Dept. of Robotics Science and Technology,
Chubu University

Team C^2M : APC RGB-D+PointCloud Dataset 2015

The Amazon Picking Challenge (APC) is a competition for automation of product distribution posed as a problem in which a robot must recognize a specified item among items displayed on a shelf and pick the item. The evaluation Dataset used by Team C^2M for the APC2015 is published on this page. The Dataset includes three types of data: RGB images acquired by the Mitsubishi MELFA-3D Vision, a depth image, and a 3-D point cloud. For quantitative evaluation, a ground truth image labeled with the specified color is provided for each item.

Data samples


Overview of the Dataset

The 25 types of items used in the APC2015 have various shapes and other attributes, including items packaged in boxes and vinyl, non-rigid stuffed toys, etc. The data formats are listed below.

RGB images (color_img.bmp)
・Size 1280 x 960 pixels
Depth image (depth.bmp)
・Size: 1280 x 960 pixels
・Represent distance as values between 0 and 255 in a grayscale image
Point cloud data (point3d.pnt)
・Each data point includes an X coordinate, Y coordinate, and Z coordinate
・A total of 1280 x 960 coordinate data points are included
・Locations that cannot be obtained by coordinates are assigned the value of -1000


Labeling data
Labeling data is created for each scene. For each item that is present in one scene, a region corresponding to the item region is distinguished by painting with the specified color. The background region is painted black.
A number corresponding to each item of the labeling data is stored the “APC_image.png” file and the color code for each item is stored in the “APC_item_ColorCode.xlsx” file.

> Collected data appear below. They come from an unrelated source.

-- ==== Sys2Proof/Machine/Landing.lean ====
section
/-! DEFINITION. The Landing: order, grants, reservations, BINDING (spec/06 R136 to R148, R151, R157), and the sealed spill
of a pre-empted task with its restore (spec/16 R411 to R414). -/

namespace Sys2Proof.Machine

/-! ## Order and eligibility -/

/-- Effective priority at the present tick (R137). -/
def Task.eff (t : Task) (now : Nat) : Nat := min 3 (t.prio + (now - t.entry) / 2 ^ 20)

/-- Whether `t` comes before `u` in the order of R138. -/
def before (now : Nat) (t u : Task) : Bool :=
  let a := t.eff now
  let b := u.eff now
  a > b || (a == b && (t.entry < u.entry || (t.entry == u.entry && t.order < u.order)))

def insertReady (now : Nat) (t : Task) : List Task → List Task
  | [] => [t]
  | u :: us => if before now u t then u :: insertReady now t us else t :: u :: us

def sortReady (now : Nat) : List Task → List Task
  | [] => []
  | t :: ts => insertReady now t (sortReady now ts)

/-- The kernel of a library image, as its bytes give it. -/
def imageKernel (img : LibImage) : Kernel :=
  kernelOf img.words ((List.range (imgVal img.words 6 2)).map (secEntry img.words))

def kernelInfo (c : Ctx) (kidx : Nat) : Option Kernel := c.library[kidx]?.map imageKernel

/-- Facets a kernel's rule pools, conflict matrices and routes name (R148). -/
def Kernel.facetsNamed (k : Kernel) : List Nat :=
  k.sections.filterMap (fun c => if c.type == 2 || c.type == 3 then facetAt (nodeX c.node) (nodeY c.node) else none)
  ++ k.routes.filterMap (fun r =>
      if r.op == 4 || r.ipA == 4 || (r.mrg && r.ipB == 4) then facetAt r.x r.y else none)
  ++ k.ctl.filterMap (fun r =>
      if r.op == 4 || r.ipA == 4 || (r.mrg && r.ipB == 4) then facetAt r.x r.y else none)

/-- Scratch bytes a kernel's scratch-data sections reach (R37). -/
def Kernel.reach (k : Kernel) : Nat :=
  (k.sections.filter (·.type == 11)).foldl
    (fun m c => max m ((c.body.headD 0).toNat + 8 * (c.body.length - 1))) 0

/-- R148 on one hall. -/
def splitOk (s : State) (t : Task) (k : Kernel) (x : Hall) : Bool :=
  k.split != 0 ||
    (if t.saved then s.saves.all (fun v => v.ctx != t.id.ctx || v.task != t.id || v.split == x.split)
     else k.reach ≤ x.size && k.facetsNamed.all (fun f => x.split ≤ f))

/-- R138: whether a hall is eligible for a task. The dispatcher's own hall takes the dispatcher only (R119). -/
def eligible (s : State) (c : Ctx) (t : Task) (k : Kernel) (h : Nat) : Bool :=
  let x := s.hall h
  c.halls.getLsbD h && x.res != .fenced && dieOf h == t.die
  && (if t.id.va = dispVA then h == c.home else h != c.home) && splitOk s t k x

/-- A ready task holds halls: by its reservation, or freed for it by victims (R142, R146). -/
def Task.holding (t : Task) : Bool := t.state == .reserving || (t.state == .queued && t.resHalls != [])

/-- Halls held for a task by its reservation or its pre-emption (R142, R146). -/
def heldFor (s : State) (u : Task) (h : Nat) : Bool :=
  u.resHalls.contains h ||
  (u.state == .reserving && galleryOf h == u.resGallery &&
    (match s.ctx? u.id.ctx with
     | some c => (match kernelInfo c u.kidx with
       | some k => eligible s c u k h
       | none => false)
     | none => false))

/-- A hall free for a task; `freed` counts as free. -/
def freeFor (s : State) (t : Task) (freed : List Nat) (h : Nat) : Bool :=
  ((s.hall h).res == .idle || freed.contains h)
  && !s.tasks.any (fun u => u.id != t.id && heldFor s u h && !(u.eff s.tick < t.eff s.tick))

/-- A node of the hall holds the kernel's configuration (R140). -/
def holdsTag (s : State) (c : Ctx) (kidx h : Nat) : Bool :=
  let x := s.hall h
  match (cacheOf s (galleryOf h)).find? (fun k => k.ctx == c.id && k.kidx == kidx && !k.released) with
  | some k => x.lastCtx == c.id && x.stores.any (fun p => p.2.any (fun e => e.tag == k.tag))
  | none => false

def atSplit (s : State) (k : Kernel) (h : Nat) : Bool := k.split == 0 || (s.hall h).split == k.split

/-- The order in which halls of a list are taken (R140). -/
def rankHalls (s : State) (c : Ctx) (t : Task) (k : Kernel) (hs : List Nat) : List Nat :=
  let tagged := hs.filter (holdsTag s c t.kidx)
  let rest := hs.filter (fun h => !tagged.contains h)
  tagged ++ rest.filter (atSplit s k) ++ rest.filter (fun h => !atSplit s k h)

/-- The free eligible halls of each gallery of a task's die. -/
def candidates (s : State) (c : Ctx) (t : Task) (k : Kernel) (freed : List Nat) : List (Nat × List Nat) :=
  (List.range 4).map fun g =>
    let gal := 4 * t.die + g
    (gal, ((List.range 6).map (· + 6 * gal)).filter (fun h => eligible s c t k h && freeFor s t freed h))

/-- The halls of a gallery that a task may take together: for a kernel with SPLIT 0 those of one split (R148). -/
def together (s : State) (k : Kernel) (p : Nat × List Nat) : List (Nat × List Nat) :=
  if k.split = 0 then [8, 12, 16].map (fun n => (p.1, p.2.filter (fun h => (s.hall h).split == n))) else [p]

/-- The keys of R140 of a candidate, most significant first. -/
def rankKey (s : State) (c : Ctx) (t : Task) (k : Kernel) (p : Nat × List Nat) : Nat :=
  (p.2.filter (holdsTag s c t.kidx)).length * 10000 + (p.2.filter (atSplit s k)).length * 100 + p.2.length

/-- The best candidate: highest keys, then the earliest. -/
def bestOf (key : Nat × List Nat → Nat) : List (Nat × List Nat) → Option (Nat × List Nat)
  | [] => none
  | p :: ps => match bestOf key ps with
    | some q => if key p < key q then some q else some p
    | none => some p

・Ground truth image (label.bmp)
・An image that represents the correspondence of the APC Dataset item numbers (apc_item.png)
・An Excel file that represents the correspondence of segmentation colors and item numbers (item_correspondence_table.xlsx)

Item ID R G B Color Item Image
BG 0 0 0
Item 1 128 0 0
Item 2 255 0 0
Item 3 0 128 0
Item 4 128 128 0
Item 5 255 128 0
Item 6 0 255 0
Item 7 128 255 0
Item 8 255 255 0
Item 9 0 0 128
Item 10 128 0 128
Item 11 255 0 128
Item 12 0 128 128
Item ID R G B Color Item Image
Item 13 128 128 128
Item 14 255 128 128
Item 15 0 255 128
Item 16 128 255 128
Item 17 255 255 128
Item 18 0 0 255
Item 19 128 0 255
Item 20 255 0 255
Item 21 0 128 255
Item 22 128 128 255
Item 23 255 128 255
Item 24 0 255 255
Item 25 128 255 255

Dataset structure
The Dataset was constructed with a Single-Item Bin that contains items of one type, a Double-Item Bin that contains items of two types, and a Multi-Item Bin that contains items of three or more types, assuming three classes of scenes.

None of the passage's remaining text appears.